Lower p-values (below α = 0.05) are shown in warm colours, while higher p-values are shown in cool colours.

[42]:
# Plot p-values# Plot p-values
graphics.plot_p_value_matrix(result_state_pairs["pval"],
                             title_text ="State pairs - Uncorrected",
                             figsize=(7, 3),
                             xlabel="State X",
                             ylabel="State Y",
                             alpha=0.05,
                             none_diagonal=True,
                             annot=True,
                             x_tick_min=1)
../_images/notebooks_Testing_across_visits_47_0.png
Interpreting the p-value matrix
The p-value matrix has a shape of (number of states × number of states). Each entry shows the statistical comparison between two brain states.
  • Values below the diagonal (lower-left) correspond to tests where the row state is compared as less than the column state (State X < State Y).

  • Values above the diagonal (upper-right) correspond to tests where the row state is compared as greater than the column state (State X > State Y).

Multiple Comparison
To correct for Type I error, we can apply the Benjamini/Hochberg procedure to control the False Discovery Rate (FDR).
[44]:
pval_corrected, rejected_corrected =statistics.pval_correction(result_state_pairs, method='fdr_bh')
# Plot p-values# Plot p-values
graphics.plot_p_value_matrix(pval_corrected,
                             title_text ="State pairs - Benjamini/Hochberg" ,
                             figsize=(7, 3),
                             xlabel="State X",
                             ylabel="State Y",
                             alpha=0.05,
                             none_diagonal=True,
                             annot=True,
                             x_tick_min=1)
../_images/notebooks_Testing_across_visits_50_0.png
[45]:
# Look at the val_sates values
val_state
[45]:
[np.float64(4.912042797300882),
 np.float64(-0.05858422375450776),
 np.float64(-3.795696791047377),
 np.float64(2.352225972831181),
 np.float64(-2.5030418147224505)]

Conclusion - state pairs

The results show clear differences in the signal between certain pairs of brain states:

  • State 1 (the highest signal value) is significantly different from states 2, 3, and 5.

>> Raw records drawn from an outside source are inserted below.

/-! ### Samples -/

/-- The accumulator holds the last samples taken, the latest in bit 0 (R62). -/
theorem samples_getLsbD (bits : List Bool) : ∀ i, i < 11 → i < bits.length →
    bits[bits.length - 1 - i]? = some ((bits.foldl shiftIn 0).getLsbD i) := by
  induction bits using List.reverseRecOn with
  | nil => simp
  | append_singleton bits b ih =>
    intro i hi hlen
    rw [List.length_append, List.length_singleton] at hlen ⊢
    rw [resultOf_append, shiftIn_getLsbD _ _ _ hi]
    cases i with
    | zero => simp
    | succ i =>
      have earlier := ih i (by omega) (by omega)
      rw [show bits.length - 1 - i = bits.length + 1 - 1 - (i + 1) by omega] at earlier
      rw [List.getElem?_append_left (by omega), earlier]
      simp

/-- Settles O22: bit `k` of the result is bit `k + 2` of the accumulator. -/
theorem resultBitsAreSamplesOneToEight : Obligations.ResultBitsAreSamplesOneToEight := by
  intro bits hlen k hk
  have sampled := samples_getLsbD bits (2 + k) (by omega) (by omega)
  rw [show bits.length - 1 - (2 + k) = 8 - k by omega] at sampled
  rw [sampled]
  simp [resultOf, frameByte, hk]

/-! ### One cycle -/

/-- The state with another list of coming actions of the host. -/
def State.withHost (acts : List HostAct) (s : State) : State := { s with host := acts }

section
variable (acts : List HostAct) (s : State)

@[simp] theorem State.withHost_cfg : (s.withHost acts).cfg = s.cfg := rfl
@[simp] theorem State.withHost_busy : (s.withHost acts).busy = s.busy := rfl
@[simp] theorem State.withHost_bs : (s.withHost acts).bs = s.bs := rfl
@[simp] theorem State.withHost_step : (s.withHost acts).step = s.step := rfl
@[simp] theorem State.withHost_op : (s.withHost acts).op = s.op := rfl
@[simp] theorem State.withHost_fv : (s.withHost acts).fv = s.fv := rfl
@[simp] theorem State.withHost_fa : (s.withHost acts).fa = s.fa := rfl
@[simp] theorem State.withHost_pos : (s.withHost acts).pos = s.pos := rfl
@[simp] theorem State.withHost_acc : (s.withHost acts).acc = s.acc := rfl
@[simp] theorem State.withHost_pollT : (s.withHost acts).pollT = s.pollT := rfl
@[simp] theorem State.withHost_sii : (s.withHost acts).sii = s.sii := rfl
@[simp] theorem State.withHost_sdi : (s.withHost acts).sdi = s.sdi := rfl
@[simp] theorem State.withHost_sci : (s.withHost acts).sci = s.sci := rfl
@[simp] theorem State.withHost_res : (s.withHost acts).res = s.res := rfl
@[simp] theorem State.withHost_events : (s.withHost acts).events = s.events := rfl
@[simp] theorem State.withHost_sdo : (s.withHost acts).sdo = s.sdo := rfl

end

/-- With a quiet host a cycle of a busy block is its micro-step, on the host's remaining list (`cycle_quiet`). -/
theorem cycle_micro (quiet : hostQuiet s.host = true) (busy : s.busy = true) :
    s.cycle = ((s.withHost (hostPins s.host).2).micro s.time.tick).envTick := cycle_quiet quiet busy

section
variable (quiet : hostQuiet s.host = true) (busy : s.busy = true)
include quiet busy

theorem cycle_poll (hb : s.bs = .poll) :
    s.cycle = ((s.withHost (hostPins s.host).2).pollStep s.time.tick).envTick := by
  rw [cycle_micro quiet busy, State.micro, State.withHost_bs, hb]

theorem cycle_drive (hb : s.bs = .drive) : s.cycle = (s.withHost (hostPins s.host).2).driveStep.envTick := by
  rw [cycle_micro quiet busy, State.micro, State.withHost_bs, hb]

theorem cycle_sample (hb : s.bs = .sample) : s.cycle = (s.withHost (hostPins s.host).2).sampleStep.envTick := by
  rw [cycle_micro quiet busy, State.micro, State.withHost_bs, hb]

theorem cycle_clkHigh (hb : s.bs = .clkh) : s.cycle = (s.withHost (hostPins s.host).2).clkHighStep.envTick := by
  rw [cycle_micro quiet busy, State.micro, State.withHost_bs, hb]

theorem cycle_clkLow (hb : s.bs = .clkl) : s.cycle = (s.withHost (hostPins s.host).2).clkLowStep.envTick := by
  rw [cycle_micro quiet busy, State.micro, State.withHost_bs, hb]

end

/-- `poll_t` counts the tick of the cycle (R70). -/
theorem pollStep_pollT (tick : Bool) : (s.pollStep tick).pollT = s.pollT + if tick then 1 else 0 := by
  cases tick <;> simp [State.pollStep]

/-- Settles O23: the three outcomes are those of the test of R69. -/
theorem pollWaitsForHighOrTheBound : Obligations.PollWaitsForHighOrTheBound := by
  intro s busy hb quiet
  rw [cycle_poll quiet busy hb]
  have bs := pollStep_bs (s := s.withHost (hostPins s.host).2) hb s.time.tick
  rw [State.withHost_sdo, State.withHost_cfg, State.withHost_pollT] at bs
  refine ⟨pollStep_pollT _, fun high => ?_, fun low late => ?_, fun low early => ?_, ?_⟩
  · simp [bs, pollStep_events, high]
  · simp [bs, pollStep_events, low, late]
  · simp [bs, pollStep_events, low, Nat.not_le.mpr early]
  · simp [busy]
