-- ==== Sys2Proof/Word.lean ====
section
/-! DEFINITION. The word and byte types of the block: 32-bit words on the command port and in responses
(30_encoding.md R60, R68, R71), 8-bit bytes of the frame store and containers (20_memory.md R40, 30_encoding.md R64). -/

namespace Sys2Proof

/-- A frame-store byte, a raw-pixel container or a line number (R40, R64, R63). -/
abbrev Byte := BitVec 8

/-- A word of the command port or of a response (R60, R68); also holds one native pixel, whose `PIX_W <= 32` bits are
the low ones (R4, R5 K7; log 13). -/
abbrev Word := BitVec 32

end Sys2Proof
end

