-- ==== Sys2Proof/Machine/State.lean ====
section
/-! DEFINITION. The state of the block (10_state.md R10), the reasons a step can stop, and the state after reset
(R30, 70_reset_and_hazards.md R150). -/

namespace Sys2Proof.Machine

/-- One response of the command port (30_encoding.md R68). -/
structure Response where
  err : Bool
  data : Word
  deriving DecidableEq, Repr

/-- Who moves at a step: the block (with its command master), the display, or the reset input (00_scope.md R2; log 7). -/
inductive Turn where
  | block
  | display
  /-- Reset between two commands, or while PRESENT waits (70_reset_and_hazards.md R150). -/
  | reset
  /-- Reset while the block executes the next command (R150, R151; log 18). -/
  | resetInCommand
  deriving DecidableEq, Repr

/-- The causes of the block's own faults, which are NEXT states of this model (60_exceptions.md R130, R131). -/
inductive Cause where
  | illegalCmd
  | notInit
  | reinit
  | lineRange
  | lineOrder
  | presentEarly
  deriving DecidableEq, Repr

/-- One view of the frame store: the listed bytes, addresses strictly rising, no entry equal to what an unlisted address
reads as (Machine/Ops.lean `unlistedByte`; log 2). -/
abbrev Memory := List Host.Cell

/-- The registers and the two memory views of R10, and below them the model's own fields (log 1, 5, 6, 7). -/
structure State where
  /-- The configuration of the instance; no step writes it (R4, R31; log 1). -/
  cfg : Config
  /-- `PAL[0..3]` (R13). -/
  pal : Palette
  /-- `BACK`, 0 is slot A, 1 is slot B (R14). -/
  back : Slot
  /-- `SCAN` (R15). -/
  scan : Slot
  /-- `PEND` (R16). -/
  pend : Bool
  /-- `LINE_NEXT` (R17). -/
  lineNext : BitVec 8
  /-- `INITED` (R18). -/
  inited : Bool
  /-- `FAULTED` (R19). -/
  faulted : Bool
  /-- `FCAUSE` (R20). -/
  fcause : BitVec 3
  /-- `FCMD` (R21). -/
  fcmd : BitVec 32
  /-- `EXIT` (R22). -/
  exitFlag : Bool
  /-- `RAW_CUR` (R23). -/
  rawCur : BitVec 16
  /-- `RAW_PREV` (R23). -/
  rawPrev : BitVec 16
  /-- `JOYPAD` (R24). -/
  joypad : BitVec 8
  /-- `MEM_W`, what the block has written (R27, 20_memory.md R46). -/
  memW : Memory
  /-- `MEM_D`, what the display sees (R27, R46). -/
  memD : Memory
  /-- Words the command master has lined up and the block has not taken (30_encoding.md R60; log 5). -/
  port : List Word
  /-- Every response produced, newest first (R68; log 6). -/
  responses : List Response
  /-- Who moves at the coming steps; empty means the default of Machine/Sequencer.lean `turnOf` (log 7). -/
  sched : List Turn
  /-- The display goes on accepting once `sched` is used up (the fairness of R99; log 7). -/
  displayFair : Bool
  deriving DecidableEq, Repr

/-- Machine stops. None is a fault of the block: those are next states (R131). -/
inductive Fault where
  /-- Raised by SCANLINE when the row it would write does not lie inside the slot: R40 says no other address is ever
  accessed. Safe: the model stops; it cannot happen in a well-formed configuration (R87; log 11). -/
  | outsideSlots
  deriving DecidableEq, Repr

/-- What the model gives no meaning to. -/
inductive Refusal where
  /-- Raised by the dispatch for a command with no meaning yet; none is left. Safe. -/
  | notModelled (mnemonic : String)
  /-- Raised by `step` when the configuration breaks R5 ("a model should refuse any other"). Safe (log 10). -/
  | illFormedConfig
  deriving DecidableEq, Repr

/-- The state after reset of an instance with configuration `c` (R30, R150): every register at the value R30 gives; the
frame store has no value; nothing at the port, no response, no schedule, a fair display. -/
def State.resetOf (c : Config) : State :=
  { cfg := c, pal := c.palette, back := .A, scan := .B, pend := false, lineNext := 0, inited := false, faulted := false,
    fcause := 0, fcmd := 0, exitFlag := false, rawCur := 0, rawPrev := 0, joypad := 0xFF, memW := [], memD := [],
    port := [], responses := [], sched := [],
    displayFair := true }

/-- The machine right after reset, in configuration DEFAULT (R4, R30). -/
def State.reset : State := State.resetOf Config.default

end Sys2Proof.Machine
end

  • State 3 (the lowest signal value) is significantly different from states 1 and 4.

  • States 4 and 5, which are in the middle, also show a clear difference from each other and from state 1.

These differences suggest that specific pairs of brain states are linked to noticeable changes in the signal. This could help us understand how the signal shifts during transitions between states, such as when studying responses to pain.